* _ABOUT THIS EXERCISE_: Could you reproduce all of the entries below without a single change?

(Records from a dataset)
-- ==== Sys2Proof/Machine/Fuse.lean ====
section
/-!
DEFINITION. The security fuses (spec/18 R434 to R436) as words (spec/22 R511).
-/

namespace Sys2Proof.Machine

/-- Word `k` of FUSE.WORD (spec/22 R511). A key hash is a little-endian number. -/
def Fuses.word (f : Fuses) (k : Nat) : Nat :=
  if k < 48 then bits (f.lroot.getD (k / 12) 0) (32 * (k % 12)) 32
  else if k < 96 then bits (f.croot.getD (k / 12 - 4) 0) (32 * (k % 12)) 32
  else if k = 96 then f.lrev % 16 + f.crev % 16 * 16 + f.life % 8 * 256
  else if k ≤ 98 then bits f.lsvn (32 * (k - 97)) 32
  else if k ≤ 100 then bits f.csvn (32 * (k - 99)) 32
  else if k = 109 then f.lot
  else if k = 110 then f.die
  else if k = 111 then f.serial % 2 ^ 32
  else if k = 112 then f.serial / 2 ^ 32 % 2 ^ 32
  else 0

/-- Bit `b` of word `k` is burnt. SEC burns slots, revocations, the lifecycle and the counters. -/
def Fuses.burn (f : Fuses) (k b : Nat) : Fuses :=
  if k < 48 then { f with lroot := f.lroot.mapIdx (fun i h => if i = k / 12 then setBit h (32 * (k % 12) + b) else h) }
  else if k < 96 then { f with croot := f.croot.mapIdx (fun i h => if i = k / 12 - 4 then setBit h (32 * (k % 12) + b) else h) }
  else if k = 96 then
    if b < 4 then { f with lrev := setBit f.lrev b } else if b < 8 then { f with crev := setBit f.crev (b - 4) }
    else { f with life := setBit f.life (b - 8) }
  else if k ≤ 98 then { f with lsvn := setBit f.lsvn (32 * (k - 97) + b) }
  else if k ≤ 100 then { f with csvn := setBit f.csvn (32 * (k - 99) + b) }
  else f

/-- The lifecycle: the highest LIFE bit, 0 BLANK to 3 RETURNED. -/
def Fuses.lifecycle (f : Fuses) : Nat := if bit f.life 2 then 3 else if bit f.life 1 then 2 else if bit f.life 0 then 1 else 0

/-- Value of an anti-rollback counter. -/
def svnOf (bits : Nat) : Nat := popcount bits 64

/-- Roots: 0 Lommond, 1 customer. The key hash of a slot, whether it is revoked, programmed, usable (R436). -/
def Fuses.slot (f : Fuses) (root s : Nat) : Nat := (if root = 0 then f.lroot else f.croot).getD s 0
def Fuses.revoked (f : Fuses) (root s : Nat) : Bool := bit (if root = 0 then f.lrev else f.crev) s
def Fuses.programmed (f : Fuses) (root s : Nat) : Bool := decide (f.slot root s ≠ 0)
def Fuses.usable (f : Fuses) (root s : Nat) : Bool := f.programmed root s && !f.revoked root s

/-- Customer slots that are programmed, as a mask. -/
def Fuses.cprog (f : Fuses) : Nat := ((List.range 4).filter (fun s => f.programmed 1 s)).foldl setBit 0

/-- The stepping code. -/
def Fuses.step (f : Fuses) : Nat := bits f.die 24 8

/-- A burn cut short leaves the bit at its old or its new value (R435): which is unstated. -/
def State.burnCut (s : State) : State :=
  match s.sec.op with
  | some o =>
    match o.burns with
    | e :: _ => ({ s with fuses := if s.free % 2 = 1 then s.fuses.burn e.1 e.2 else s.fuses } : State).drawn
    | [] => s
  | none => s

end Sys2Proof.Machine
end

* _RESULT OF THE TASK_:
-- ==== Sys2Proof/Machine/Fuse.lean ====
section
/-!
DEFINITION. The security fuses (spec/18 R434 to R436) as words (spec/22 R511).
-/

namespace Sys2Proof.Machine

/-- Word `k` of FUSE.WORD (spec/22 R511). A key hash is a little-endian number. -/
def Fuses.word (f : Fuses) (k : Nat) : Nat :=
  if k < 48 then bits (f.lroot.getD (k / 12) 0) (32 * (k % 12)) 32
  else if k < 96 then bits (f.croot.getD (k / 12 - 4) 0) (32 * (k % 12)) 32
  else if k = 96 then f.lrev % 16 + f.crev % 16 * 16 + f.life % 8 * 256
  else if k ≤ 98 then bits f.lsvn (32 * (k - 97)) 32
  else if k ≤ 100 then bits f.csvn (32 * (k - 99)) 32
  else if k = 109 then f.lot
  else if k = 110 then f.die
  else if k = 111 then f.serial % 2 ^ 32
  else if k = 112 then f.serial / 2 ^ 32 % 2 ^ 32
  else 0

/-- Bit `b` of word `k` is burnt. SEC burns slots, revocations, the lifecycle and the counters. -/
def Fuses.burn (f : Fuses) (k b : Nat) : Fuses :=
  if k < 48 then { f with lroot := f.lroot.mapIdx (fun i h => if i = k / 12 then setBit h (32 * (k % 12) + b) else h) }
  else if k < 96 then { f with croot := f.croot.mapIdx (fun i h => if i = k / 12 - 4 then setBit h (32 * (k % 12) + b) else h) }
  else if k = 96 then
    if b < 4 then { f with lrev := setBit f.lrev b } else if b < 8 then { f with crev := setBit f.crev (b - 4) }
    else { f with life := setBit f.life (b - 8) }
  else if k ≤ 98 then { f with lsvn := setBit f.lsvn (32 * (k - 97) + b) }
  else if k ≤ 100 then { f with csvn := setBit f.csvn (32 * (k - 99) + b) }
  else f

/-- The lifecycle: the highest LIFE bit, 0 BLANK to 3 RETURNED. -/
def Fuses.lifecycle (f : Fuses) : Nat := if bit f.life 2 then 3 else if bit f.life 1 then 2 else if bit f.life 0 then 1 else 0

/-- Value of an anti-rollback counter. -/
def svnOf (bits : Nat) : Nat := popcount bits 64

/-- Roots: 0 Lommond, 1 customer. The key hash of a slot, whether it is revoked, programmed, usable (R436). -/
def Fuses.slot (f : Fuses) (root s : Nat) : Nat := (if root = 0 then f.lroot else f.croot).getD s 0
def Fuses.revoked (f : Fuses) (root s : Nat) : Bool := bit (if root = 0 then f.lrev else f.crev) s
def Fuses.programmed (f : Fuses) (root s : Nat) : Bool := decide (f.slot root s ≠ 0)
def Fuses.usable (f : Fuses) (root s : Nat) : Bool := f.programmed root s && !f.revoked root s

/-- Customer slots that are programmed, as a mask. -/
def Fuses.cprog (f : Fuses) : Nat := ((List.range 4).filter (fun s => f.programmed 1 s)).foldl setBit 0

/-- The stepping code. -/
def Fuses.step (f : Fuses) : Nat := bits f.die 24 8

/-- A burn cut short leaves the bit at its old or its new value (R435): which is unstated. -/
def State.burnCut (s : State) : State :=
  match s.sec.op with
  | some o =>
    match o.burns with
    | e :: _ => ({ s with fuses := if s.free % 2 = 1 then s.fuses.burn e.1 e.2 else s.fuses } : State).drawn
    | [] => s
  | none => s

end Sys2Proof.Machine
end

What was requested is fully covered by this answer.